Unlike petri dish experiments, the chip model, which is based on microprocessor manufacturing, helps researchers grow cells in more life-like environments and study the way they interact with other structures and systems in a manner that replicates body systems. The stem cells come from humans, so the results are more directly applicable to human patients. The tissue chips also allowed the researchers to grow neurons and blood vessels together, which is impossible to do in petri dishes.
“I think for most people, the goal is to replace animal testing and to carry out personalized medicine in a more effective way,” said Donald Ingber, the founding director of the Wyss Institute for Biologically Inspired Engineering at Harvard University.
In theory, in addition to using the model to test new drugs, chip technology can be used to test chemicals and cosmetics, which typically are tested on animals.
The first priority is to study individual diseases. Griffith’s lab is developing a model system for Parkinson’s disease that includes brain, liver and gastrointestinal tissue, to investigate the hypothesis that gut bacteria found can influence the development of Parkinson’s disease.
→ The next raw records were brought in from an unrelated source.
-- ==== Sys2Proof/Tests/Slice0.lean ====
section
/-! SUPPORT. Tests: ill-formed instructions that the check refuses, words written out from the encoding tables of the spec, and results
that the spec's own tables and worked examples give. -/

namespace Sys2Proof.Tests

open Machine

set_option Elab.async false

/-! ## Well-formedness (R50): one ill-formed instruction for each check -/

theorem test_wf_accepts : Instr.wf (.add ⟨1, 2, .reg 3, 0, 0, 0⟩) = true ∧ wfWith ⟨3, true, true, true, true⟩ (.add ⟨1, 2, .reg 3, 0, 0, 0⟩) = true := by
  decide +kernel
theorem test_wf_event : Instr.wf .powerUp = false := by decide +kernel
theorem test_wf_destination_register : Instr.wf (.add ⟨28, 2, .reg 3, 0, 0, 0⟩) = false ∧ Instr.wf (.cmpeq ⟨32, 2, .reg 3, 0, 0, 0⟩) = false ∧
    Instr.wf (.vadd ⟨8, 2, .reg 3, 0, 0, 0⟩) = false ∧ Instr.wf (.addi ⟨24, 0⟩) = false := by decide +kernel
theorem test_wf_source_register : Instr.wf (.add ⟨1, 44, .reg 3, 0, 0, 0⟩) = false ∧ Instr.wf (.pget ⟨1, 5, .imm 0, 0, 0, 0⟩) = false ∧
    Instr.wf (.ldm ⟨1, 24, .imm 2, 0, 0, 0⟩) = false := by decide +kernel
theorem test_wf_zero_field : Instr.wf (.mlease ⟨1, 2, .imm 0, 0, 0, 0⟩) = false ∧ Instr.wf (.jmp ⟨1, 2, .imm 0, 0, 0, 0⟩) = false := by decide +kernel
theorem test_wf_third_register : Instr.wf (.add ⟨1, 2, .reg 44, 0, 0, 0⟩) = false ∧ Instr.wf (.mov ⟨1, 2, .reg 3, 0, 0, 0⟩) = false := by decide +kernel
theorem test_wf_third_missing : Instr.wf (.vadd ⟨1, 2, .imm 0, 0, 0, 0⟩) = false := by decide +kernel
theorem test_wf_third_immediate : Instr.wf (.pand ⟨1, 2, .imm 5, 0, 0, 0⟩) = false ∧ Instr.wf (.clz ⟨1, 2, .imm 5, 0, 0, 0⟩) = false := by
  decide +kernel
theorem test_wf_conversion_code : Instr.wf (.fcvt ⟨1, 2, .imm 0x66, 0, 0, 0⟩) = false ∧ Instr.wf (.fcvt ⟨1, 2, .imm 0x67, 0, 0, 0⟩) = true := by
  decide +kernel
theorem test_wf_element_type : Instr.wf (.fadd ⟨1, 2, .reg 3, 0, 0, 3⟩) = false ∧ Instr.wf (.add ⟨1, 2, .reg 3, 0, 0, 1⟩) = false ∧
    Instr.wf (.ldfe ⟨1, 2, .imm 0, 0, 0, 7⟩) = false := by decide +kernel
theorem test_wf_rounding : Instr.wf (.fadd ⟨1, 2, .reg 3, 0, 6, 6⟩) = false ∧ Instr.wf (.mul ⟨1, 2, .reg 3, 0, 1, 0⟩) = false := by decide +kernel
theorem test_wf_scale : Instr.wf (.add ⟨1, 2, .reg 3, 1, 0, 0⟩) = false ∧ Instr.wf (.lea ⟨1, 2, .imm 3, 1, 0, 0⟩) = false ∧
    Instr.wf (.lea ⟨1, 2, .reg 3, 3, 0, 0⟩) = true := by decide +kernel
theorem test_wf_block_marker : Instr.wf (.mldw ⟨⟨0, 0, .imm 0, 0, 0, 0⟩, 0xF0000018, 32, 0, 0⟩) = false ∧
    Instr.wf (.mldw ⟨⟨0, 0, .imm 0, 0, 0, 0⟩, 0xF0000045, 32, 0, 0⟩) = false ∧
    Instr.wf (.mldw ⟨⟨0, 0, .imm 0, 0, 0, 0⟩, 0xF0000005, 32, 0xF017, 0⟩) = true := by decide +kernel
theorem test_wf_block_reserved : Instr.wf (.mldw ⟨⟨0, 0, .imm 0, 0, 0, 0⟩, 0, 32, 0, 1⟩) = false ∧
    Instr.wf (.graph ⟨⟨1, 2, .imm 0, 0, 0, 0⟩, 0, 0, 0xF0000001, 0⟩) = false := by decide +kernel
theorem test_wf_selector : Instr.wf (.plbiCore ⟨0, 2, .imm 2, 0, 0, 0⟩) = false ∧ Instr.wf (.plbiCore ⟨0, 2, .imm 1, 0, 0, 0⟩) = true := by
  decide +kernel
theorem test_wf_source_bits : wfWith ⟨0, false, true, false, false⟩ (.addi ⟨1, 5⟩) = false ∧
    wfWith ⟨0, false, false, true, false⟩ (.add ⟨1, 2, .imm 5, 0, 0, 0⟩) = false := by decide +kernel
theorem test_wf_chain_length : wfWith ⟨5, false, false, false, false⟩ (.mul ⟨33, 2, .imm 0x40000, 0, 0, 0⟩) = false ∧
    wfWith .plain (.mul ⟨33, 2, .imm 0x40000, 0, 0, 0⟩) = true := by decide +kernel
The National Institutes of Health is using the model to create a spinal cord system to learn more about ALS. At MIT, scientists have linked a series of 10 organs on a chip to replicate the flow of blood through a system to test how tissues react and interact with one another when exposed to new drugs. The chip contains cells from the liver, lung, gut, endometrium, brain, heart, pancreas, kidney, skin and skeletal muscle.
Researchers at Imperial College London have usedorgans-on-chips to create an artificial liver to study hepatitis B infections. A heart-on-a-chip is being used to study the effect of new medications on cardiac tissue. A study at Penn’s School of Engineering is using a placenta-on-a-chip to better understand how drugs can cross the placental barrier. Tissue chips Biomedical engineers at Duke University have received more than $2 million to develop “tissue chips” that model atherosclerosis and muscle dysfunction in rheumatoid arthritis. The support is made possible through NIH’s National Center for Advancing Translational Sciences' (NCATS) Tissue Chip for Drug Screening program.
“The goal is for these tissue chips to provide more accurate platforms to understand diseases, and to be more predictive of the human response to drugs than current research models, thereby improving the success rate of candidate drugs in human clinical trials,” said NCATS Director Christopher P. Austin.
The hope is that chip technology will lead to better drugs. It could also lead to personalized drugs that are highly effective on the individual patient. Researchers at Cedars-Sinai and Emulate have launched a Patient-on-a-Chip program to help tailor treatments based on a patient’s genetic makeup and disease variant.
“The medical potential of a Patient-on-a-Chip is extraordinary,” said Clive Svendsen, director of the Cedars-Sinai Board of Governors Regenerative Medicine Institute. “As examples, scientists could use Organ-Chips to create a living model of a patient with Parkinson’s disease, amyotrophic lateral sclerosis or Crohn’s disease, a debilitating inflammatory bowel disorder linked to several gene mutations. By flowing drugs through Organ-Chips containing the patient’s own cells and tissue, we could predict which treatment is most beneficial for that patient.”
Organ-on-a-chip technology has tremendous potential to transform medicine. It is already transforming research. The ultimate hope is that it will save lives — for humans and animals.